I have had my best striper fishing so far in sandbars around the harbor, as well as way upriver. I have managed two fish at or over 30 inches, and many more small schoolies. This time of year I fish strictly artificials. My go-to lures include Slug-O’s, swimmers including jointed Rapalas, Yo-Zuri Crystal minnows, Bombers, and my favorite: topwater. The topwater bite is hit or miss. The fish are just starting to get aggressive enough to hit topwater lures as the water temperature increases. My favorite topwater lures are the Gibbs Polaris Poppers, Smack-It’s, and various type of spook-lures.

early spring spot
Foggy morning bass, April 28th

Things to Focus On
The fishing this time of year is also very inconsistent. This is due, in my eyes, to the fluctuation of bait, and water temperatures. As I motored around the harbor this weekend, temperatures ranged from 50-60 degrees, which is a big jump. 50 degrees is generally known as the minimum temperature for stripers to be actively feeding.
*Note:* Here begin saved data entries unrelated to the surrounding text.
-- ==== Sys2Proof/Machine/Alu.lean ====
section
/-! DEFINITION. The meanings of class 8 (44_alu.md): MOV, OR, AND, XOR, ADD_REG, SUB_REG, SHR, SUBN_REG, SHL. None can fault
and none mentions `pc`. The four that write the flag first are given under either reading of R130; the meaning takes the
spec's. -/

namespace Sys2Proof.Machine

/-- MOV: `x[X] <- x[Y]` (R120). -/
def execMov (x y : RegIdx) (s : State) : Host.Outcome State Fault Refusal := .next (s.setReg x (s.reg y))

/-- OR: `x[X] <- x[X] | x[Y]`, no flag effect (R121). -/
def execOr (x y : RegIdx) (s : State) : Host.Outcome State Fault Refusal := .next (s.setReg x (s.reg x ||| s.reg y))

/-- AND: `x[X] <- x[X] & x[Y]`, no flag effect (R122). -/
def execAnd (x y : RegIdx) (s : State) : Host.Outcome State Fault Refusal := .next (s.setReg x (s.reg x &&& s.reg y))

/-- XOR: `x[X] <- x[X] ^ x[Y]`, no flag effect (R123). -/
def execXor (x y : RegIdx) (s : State) : Host.Outcome State Fault Refusal := .next (s.setReg x (s.reg x ^^^ s.reg y))

/-- ADD_REG: the sum, then the carry (R124). -/
def execAddReg (x y : RegIdx) (s : State) : Host.Outcome State Fault Refusal :=
  .next (s.resultThenFlag x y addResult carryFlag)

/-- SUB_REG under a reading of R130: the strict comparison, then the difference (R125). -/
def State.subReg (mode : Config.AliasMode) (x y : RegIdx) (s : State) : State :=
  s.flagThenResult mode x y greaterFlag subResult

/-- SUB_REG (R125). -/
def execSubReg (x y : RegIdx) (s : State) : Host.Outcome State Fault Refusal := .next (s.subReg aliasMode x y)

/-- SHR under a reading of R130: bit 0, then the shift; `x[Y]` is neither read nor written (R126). -/
def State.shrReg (mode : Config.AliasMode) (x : RegIdx) (s : State) : State :=
  s.flagThenResult mode x x (fun a _ => lowBitFlag a) (fun a _ => shrResult a)

/-- SHR; the field `Y` is ignored (R126, R66). -/
def execShr (x _y : RegIdx) (s : State) : Host.Outcome State Fault Refusal := .next (s.shrReg aliasMode x)

/-- SUBN_REG under a reading of R130: the mirror of SUB_REG, the destination still `X` (R127). -/
def State.subnReg (mode : Config.AliasMode) (x y : RegIdx) (s : State) : State :=
  s.flagThenResult mode x y (fun a b => greaterFlag b a) (fun a b => subResult b a)

/-- SUBN_REG (R127). -/
def execSubnReg (x y : RegIdx) (s : State) : Host.Outcome State Fault Refusal := .next (s.subnReg aliasMode x y)

/-- SHL under a reading of R130: bit 7, then the shift; `x[Y]` is neither read nor written (R128). -/
def State.shlReg (mode : Config.AliasMode) (x : RegIdx) (s : State) : State :=
  s.flagThenResult mode x x (fun a _ => highBitFlag a) (fun a _ => shlResult a)

/-- SHL; the field `Y` is ignored (R128, R66). -/
def execShl (x _y : RegIdx) (s : State) : Host.Outcome State Fault Refusal := .next (s.shlReg aliasMode x)

end Sys2Proof.Machine
end

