-- ==== Sys2Proof/Machine/Step.lean ====
section
/-! DEFINITION. One step of the block (40_executor_step.md R80), and the state in which the very next step runs a given
word. -/

namespace Sys2Proof.Machine

/-- While `run = RUNNING`, and only then, the block takes steps; in IDLE, HALTED and FAULTED it changes no state (R80). -/
def step (s : State) : Host.Outcome State Fault Refusal :=
  match s.run with
  | .running => s.runStep
  | .idle | .halted | .faulted => .next s.rest

/-- `s` with the word `w` (below `2 ^ nbits`) stored where `step` fetches, and the block started (log entry 4). -/
def State.withFetchWord (s : State) (nbits w : Nat) : State := s.loadAndStart (BitVec.ofNat 16 (w % 2 ^ nbits))

end Sys2Proof.Machine
end

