/-- Derived from the rules that `State.Inv` names (R14, R23, R25, R30, R85, R91, R161 to R163, R166): from EVERY state that
meets the invariant, a step gives a state that meets it. -/
def Obligations.StepKeepsTheInvariant : Prop := ∀ s t : State, s.Inv → step s = .next t → t.Inv

/-- Derived from R30, R31 and R33: every host action keeps the invariant. -/
def Obligations.HostActionsKeepTheInvariant : Prop :=
  ∀ (m : HostMove) (s t : State), s.Inv → hostMove m s = .next t → t.Inv

/-- Derived from R33 and the rules that `State.Inv` names: the invariant holds of every state that the block and its host
can reach from reset, by steps and host actions in any order: whatever program the host loads, wherever it starts. -/
def Obligations.ReachableStatesMeetTheInvariant : Prop := ∀ s : State, Reachable s → s.Inv

/-- Derived from R17: no addition on `pc` wraps. A step from a running state that meets the invariant leaves `pc` where it
was (only when the fetch was out of bounds) or at most 0x10FE, and a fall-through or a taken skip is the mathematical sum,
at most 4096 or 4098. -/
def Obligations.PcNeverWraps : Prop :=
  ∀ s t : State, s.Inv → s.run = .running → step s = .next t →
    (4095 ≤ s.pc.toNat → t.pc = s.pc ∧ t.cause = .outOfBoundsFetch) ∧
    (s.pc.toNat ≤ 4094 → t.pc.toNat ≤ 0x10FE ∧ (s.pc + 2#16).toNat = s.pc.toNat + 2 ∧
      (s.pc + 4#16).toNat = s.pc.toNat + 4)

/-- Derived from R83: no execution budget. A JUMP to its own address runs for ever: after any number of steps the block is
running, in the same state. -/
def Obligations.SelfJumpRunsForEver : Prop :=
  ∀ (s : State) (nnn : Addr12) (k : Nat), FetchesWord s (wordA 0x1#4 nnn) → s.pc.toNat = nnn.toNat →
    Host.Core.run Sys2Proof.core k s = .next s ∧ s.run = .running
end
Which points to the importance of water temperature this time of year. An outgoing tide, and mud flats/sandbars will hold much warmer temperatures. The inside of the islands will also be a lot warmer. If you are on a boat and have a fishfinder with temperature, take a look from time to time. Also, get out there when the weather Is nice and hot. While it is really key to get out early or late in the summer, you will be able to fish successfully in the middle of the day this time of year.

early spring selection
Artificial Selection for Smaller Bait Imitation

Now onto the bait side. A few weeks ago, the Norwalk River was packed with adult bunker from the east bank to the west bank, and now there are none to be found. There was some really good fishing then. The presence of this bait will really turn things on. If you find big bait in your vicinity, not even in your specific spot, there are good chances you could land some big fish, and I would make the extra effort to get out there. This isn’t to say that you shouldn’t go out if you don’t see bait. If fact, a really good fisherman I know once told me you should fish in the spots that aren’t loaded with bait. Reason being-fish are a lot more aggressive when they don’t have many options. When the water is teeming with bait, it’s going to be hard to entice a bite.